• YOUR ASSIGNMENT: Once the line with "def fieldsMask (l" is found in the entries below, repeat it and each following line exactly, up to and including the line with "x := getF F.SOU_L_POS_X". Add no other lines.

=== AVAILABLE RECORDS ===

-- ==== Sys2Proof/Machine/HostData.lean ====
section
/-! DEFINITION. What host memory holds for a descriptor, read from its bytes: signature blobs, salvo lists, parameter blocks, scan-out and flow
records, and lifecycle tokens (R277 to R282, R414). All are little-endian. -/
namespace Sys2Proof.Machine

/-- The little-endian number in `n` bytes from offset `o` on; a byte that is not there counts as zero. -/
def bytesAt (b : List Byte) (o n : Nat) : Nat := unle ((b.drop o).take n)

/-- Bit `i` of the byte at offset `o`. -/
def bitAt (b : List Byte) (o i : Nat) : Bool := bytesAt b o 1 / 2 ^ i % 2 == 1

/-- `n` bits from bit `i` on of the byte at offset `o`. -/
def bitsAt (b : List Byte) (o i n : Nat) : Nat := bytesAt b o 1 / 2 ^ i % 2 ^ n

/-- The lowest offset from `o` on, of `n` bytes, whose byte has a bit outside `mask` (a mask of these bytes). -/
def strayAt (b : List Byte) (o n mask : Nat) : Option Nat :=
  (List.range n).map (o + ·) |>.find? fun i => bytesAt b i 1 &&& (255 - mask / 256 ^ (i - o) % 256) != 0

/-- The bits of register fields, as a mask. -/
def fieldsMask (l : List Bits) : Nat := l.foldl (fun m b => m ||| (2 ^ b.width - 1) * 2 ^ b.lo) 0

/-- Bytes as numbers, for a digest. -/
def nums (b : List Byte) : List Nat := b.map BitVec.toNat

/-- The layer group at offset `o` of a scan-out record (Table 5-8). -/
def recLayer (b : List Byte) (o : Nat) : SouLayer :=
  let w := fun (i : Nat) => BitVec.ofNat 32 (bytesAt b (o + i) 4)
  { en := getF F.SOU_L_CTL_EN (w 0) == 1, key := getF F.SOU_L_CTL_KEY (w 0), fixed := getF F.SOU_L_CTL_FIXED (w 0) == 1,
    buf := getF F.SOU_L_CTL_BUF (w 0), opacity := getF F.SOU_L_CTL_OPACITY (w 0), ring := getF F.SOU_L_CTL_RING (w 0),
    x := getF F.SOU_L_POS_X (w 4), y := getF F.SOU_L_POS_Y (w 4), hi := getF F.SOU_L_KEY_HI (w 8), lo := getF F.SOU_L_KEY_LO (w 8) }

/-- The reserved bits of the layer group at offset `o` that are not zero, by their lowest byte. -/
def layerStray (b : List Byte) (o : Nat) : Option Nat :=
  (strayAt b o 4 (fieldsMask [F.SOU_L_CTL_EN, F.SOU_L_CTL_KEY, F.SOU_L_CTL_FIXED, F.SOU_L_CTL_BUF, F.SOU_L_CTL_OPACITY, F.SOU_L_CTL_RING])).or
    ((strayAt b (o + 4) 4 (fieldsMask [F.SOU_L_POS_X, F.SOU_L_POS_Y])).or (strayAt b (o + 8) 4 (fieldsMask [F.SOU_L_KEY_HI, F.SOU_L_KEY_LO])))

/-- The entry of a salvo list at offset `o` (R277). -/
def entryAt (b : List Byte) (o : Nat) : SalvoEntry :=
  { dst := bytesAt b o 2, src := bytesAt b (o + 2) 2, sync := bitAt b (o + 4) 0, clean := bytesAt b (o + 4) 4 / 2 == 0 }

/-- The items of a parameter block's bytes in order (R145), at most `k`: each on an 8-byte boundary, the last the one of type 0. -/
def parItems : Nat → List Byte → List ParItem
  | 0, _ => []
  | k + 1, b =>
    if b.isEmpty then []
    else
      let typ := bytesAt b 0 1
      let len := bytesAt b 4 4
      let d := (b.drop 8).take len
      let i : ParItem := ⟨typ, bytesAt b 1 1, bytesAt b 2 2 == 0, len,
        if typ = 8 then [bytesAt d 0 4] else (List.range ((d.length + 1) / 2)).map fun j => bytesAt d (2 * j) 2⟩
      if typ = 0 then [i] else i :: parItems k (b.drop (8 + (len + 7) / 8 * 8))

end Sys2Proof.Machine

namespace Sys2Proof

/-! ### Signature blobs (Table 9-11) -/

/-- The version. -/
def Blob.version (b : Blob) : Nat := Machine.bytesAt b.head 0 1
/-- The operator key slot. -/
def Blob.slot (b : Blob) : Nat := Machine.bytesAt b.head 1 1
/-- The signature length. -/
def Blob.sigLen (b : Blob) : Nat := Machine.bytesAt b.head 2 2
/-- The parameter set. -/
def Blob.oid (b : Blob) : Nat := Machine.bytesAt b.head 4 4
/-- The sequence number. -/
def Blob.seq (b : Blob) : Nat := Machine.bytesAt b.head 8 8
/-- The target device. -/
def Blob.target (b : Blob) : Nat := Machine.bytesAt b.head 16 2
/-- Bytes 18 to 23 are zero. -/
def Blob.zero (b : Blob) : Bool := Machine.bytesAt b.head 18 6 == 0

/-! ### Salvo lists (R277) -/

/-- The list can be found: its count lies in range and its address is aligned. -/
def SalvoList.located (l : SalvoList) (chain : Bool) : Bool :=
  decide (1 ≤ l.count ∧ l.count ≤ 4096) && l.pointer % (if chain then 4096 else 8) == 0

/-- The bytes read. -/
def SalvoList.bytes (l : SalvoList) : List Byte := l.data.getD []

/-- Offset of entry `i` in the bytes read: 511 to a page. -/
def SalvoList.entryOff (chain : Bool) (i : Nat) : Nat := if chain then i / 511 * 4096 + i % 511 * 8 else 8 * i

/-- The entries. -/
def SalvoList.entries (l : SalvoList) (chain : Bool) : List SalvoEntry :=
  if l.located chain then (List.range l.count).map fun i => Machine.entryAt l.bytes (SalvoList.entryOff chain i) else []

/-- The index of the first entry of the page that a misaligned next-page address would name. -/
def SalvoList.badPage (l : SalvoList) (chain : Bool) : Option Nat :=
  if chain then
    ((List.range ((l.count - 1) / 511)).find? fun p => Machine.bytesAt l.bytes (4096 * p + 4088) 8 % 4096 != 0).map fun p => 511 * (p + 1)
  else none

/-- The word behind the entries: the signature blob address of a signed list. -/
def SalvoList.last (l : SalvoList) (chain : Bool) : Nat :=
  Machine.bytesAt l.bytes (if chain then (l.count - 1) / 511 * 4096 + 4088 else 8 * l.count) 8

/-- The bytes of the entries in list order, without page pointers (R282). -/
def SalvoList.entryBytes (l : SalvoList) (chain : Bool) : List Byte :=
  if l.located chain then ((List.range l.count).map fun i => (l.bytes.drop (SalvoList.entryOff chain i)).take 8).flatten else []

/-! ### Parameter blocks (R145, R280) -/

/-- The size. -/
def ParBlock.size (b : ParBlock) : Nat := (b.data.getD []).length
/-- The items. -/
def ParBlock.items (b : ParBlock) : List ParItem := Machine.parItems (b.size / 8 + 1) (b.data.getD [])

/-! ### Scan-out records (R278) -/

/-- The SOU_CFG names a group, so it reads its record; with FREE it reads none. -/
def SouReq.reads (r : SouReq) : Bool := (r.gTiming || r.gOutput || r.gL1 || r.gL2 || r.gL3) && !r.free

/-- The set a record lays out, at record offset = register offset − 0x040. -/
def SouReq.set (r : SouReq) : SouSet :=
  let b := r.data.getD []
  let w := fun (i : Nat) => BitVec.ofNat 32 (Machine.bytesAt b i 4)
  { fmt := Machine.getF Machine.F.SOU_FMT_FORMAT (w 0), syn := Machine.getF Machine.F.SOU_FMT_SYN (w 0)
    out444 := Machine.getF Machine.F.SOU_FMT_OUT_444 (w 0) == 1
    offLines := Machine.getF Machine.F.SOU_OFFSET_LINES (w 4), offSamps := Machine.getF Machine.F.SOU_OFFSET_SAMPLES (w 4)
    frameOnly := Machine.getF Machine.F.SOU_CMT_FRAME_ONLY (w 8) == 1
    cl1 := Machine.getF Machine.F.SOU_CMT_CL1 (w 8), cl2 := Machine.getF Machine.F.SOU_CMT_CL2 (w 8)
    bg := (w 0xC).toNat, cdesc := Machine.bytesAt b 0x10 1
    l1 := Machine.recLayer b 0x20, l2 := Machine.recLayer b 0x30, l3 := Machine.recLayer b 0x40 }

/-- The lowest record offset at which a reserved bit of a group named is not zero (assumption 206). SYN and FORMAT are TIMING's, OUT_444 is
OUTPUT's. -/
def SouReq.zero (r : SouReq) : Option Nat :=
  let b := r.data.getD []
  let stray := fun (on : Bool) (o n : Nat) (l : List Machine.Bits) => if on then Machine.strayAt b o n (Machine.fieldsMask l) else none
  let f := [Machine.F.SOU_FMT_FORMAT, Machine.F.SOU_FMT_SYN, Machine.F.SOU_FMT_OUT_444]
  (stray (r.gTiming || r.gOutput) 0 4 f).or
    ((stray r.gTiming 4 4 [Machine.F.SOU_OFFSET_LINES, Machine.F.SOU_OFFSET_SAMPLES]).or
      ((stray r.gOutput 8 4 [Machine.F.SOU_CMT_FRAME_ONLY, Machine.F.SOU_CMT_CL2, Machine.F.SOU_CMT_CL1]).or
        ((stray r.gOutput 0x10 4 [Machine.F.SOU_CDESC_FULL, Machine.F.SOU_CDESC_RGB, Machine.F.SOU_CDESC_TRANSFER, Machine.F.SOU_CDESC_SPACE]).or
          ((if r.gL1 then Machine.layerStray b 0x20 else none).or
            ((if r.gL2 then Machine.layerStray b 0x30 else none).or (if r.gL3 then Machine.layerStray b 0x40 else none))))))

/-! ### Flow records (R279) -/

/-- The flow a record describes (Table 9-9). -/
def FlowReq.flow (r : FlowReq) : FlowRec :=
  let b := r.data.getD []
  let bit := Machine.bitAt b
  let num := Machine.bytesAt b
  let v6 := bit 0 0
  { ipv6 := v6, srcFilter := bit 0 1, prot := bit 0 2, st31 := bit 0 3, lossBlack := bit 0 4
    port := Machine.bitsAt b 1 0 2, sub := Machine.bitsAt b 1 2 2, pt := num 2 1, dscp := num 3 1, vlan := num 4 2 % 4096, pcp := Machine.bitsAt b 5 4 3
    sampling := Machine.bitsAt b 6 0 2, tenBit := bit 6 2, block := bit 6 3, sender := Machine.bitsAt b 6 4 2, fmt := num 7 1
    space := Machine.bitsAt b 8 0 2, tcs := Machine.bitsAt b 8 2 2, channels := num 9 1, l24 := bit 10 0, us125 := bit 10 1
    pathDiff := num 12 2, udpPort := num 14 2, ssrc := num 16 4, mac := num 20 6
    dstAddr := num 32 (if v6 then 16 else 4), srcAddr := num 48 (if v6 then 16 else 4) }

/-- The lowest record offset at which a field that does not apply to the flow's kind or direction, or a byte or bit that Table 9-9 gives no
meaning, is not zero (assumption 206). -/
def FlowReq.zero (r : FlowReq) (rx : Bool) : Option Nat :=
  let b := r.data.getD []
  let num := Machine.bytesAt b
  let video := r.kind == 0
  let audio := r.kind == 1
  let v6 := Machine.bitAt b 0 0
  let l : List (Nat × Bool) :=
    [(0, 31 < num 0 1 || (Machine.bitAt b 0 1 && !rx) || (Machine.bitAt b 0 3 && !audio) || (Machine.bitAt b 0 4 && !(rx && video))),
      (1, 15 < num 1 1), (5, 127 < num 5 1), (3, rx && num 3 1 != 0),
      (6, 63 < num 6 1 || (!video && num 6 1 != 0) || (rx && num 6 1 / 8 != 0)), (7, !video && num 7 1 != 0),
      (8, 15 < num 8 1 || (!video && num 8 1 != 0)), (9, !audio && num 9 1 != 0), (10, 3 < num 10 1 || (!audio && num 10 1 != 0)),
      (11, num 11 1 != 0), (12, !(rx && Machine.bitAt b 0 2) && num 12 1 != 0), (13, !(rx && Machine.bitAt b 0 2) && num 13 1 != 0)]
    ++ (List.range 4).map (fun i => (16 + i, !rx && num (16 + i) 1 != 0))
    ++ (List.range 6).map (fun i => (20 + i, rx && num (20 + i) 1 != 0))
    ++ (List.range 6).map (fun i => (26 + i, num (26 + i) 1 != 0))
    ++ (List.range 12).map (fun i => (36 + i, !v6 && num (36 + i) 1 != 0))
    ++ (List.range 16).map (fun i => (48 + i, (!rx || (!v6 && decide (4 ≤ i))) && num (48 + i) 1 != 0))
    ++ (List.range 64).map (fun i => (64 + i, num (64 + i) 1 != 0))
  ((l.filter (·.2)).map (·.1)).min?

/-! ### Lifecycle tokens (Table 17-2) -/

/-- The target. -/
def Token.target (k : Token) : Nat := Machine.bytesAt k.head 16 1

/-- Magic, zero bytes and certificate length are as laid down. -/
def Token.form (k : Token) : Bool :=
  k.head.length == 64 && Machine.bytesAt k.head 0 8 == 0x313054434C565844 && Machine.bytesAt k.head 17 7 == 0
    && Machine.bytesAt k.head 56 8 == (if k.target = 1 then k.cert.length else 0)

/-- The signature is a vendor key's over the SHAKE256 digest of bytes 0 to 63. -/
def Token.verifies (k : Token) : Bool := k.vendor && k.digest == Config.shake 512 (Machine.nums k.head)

end Sys2Proof
end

===

• EXPECTED ANSWER:
def fieldsMask (l : List Bits) : Nat := l.foldl (fun m b => m ||| (2 ^ b.width - 1) * 2 ^ b.lo) 0

/-- Bytes as numbers, for a digest. -/
def nums (b : List Byte) : List Nat := b.map BitVec.toNat

/-- The layer group at offset `o` of a scan-out record (Table 5-8). -/
def recLayer (b : List Byte) (o : Nat) : SouLayer :=
  let w := fun (i : Nat) => BitVec.ofNat 32 (bytesAt b (o + i) 4)
  { en := getF F.SOU_L_CTL_EN (w 0) == 1, key := getF F.SOU_L_CTL_KEY (w 0), fixed := getF F.SOU_L_CTL_FIXED (w 0) == 1,
    buf := getF F.SOU_L_CTL_BUF (w 0), opacity := getF F.SOU_L_CTL_OPACITY (w 0), ring := getF F.SOU_L_CTL_RING (w 0),
    x := getF F.SOU_L_POS_X (w 4), y := getF F.SOU_L_POS_Y (w 4), hi := getF F.SOU_L_KEY_HI (w 8), lo := getF F.SOU_L_KEY_LO (w 8) }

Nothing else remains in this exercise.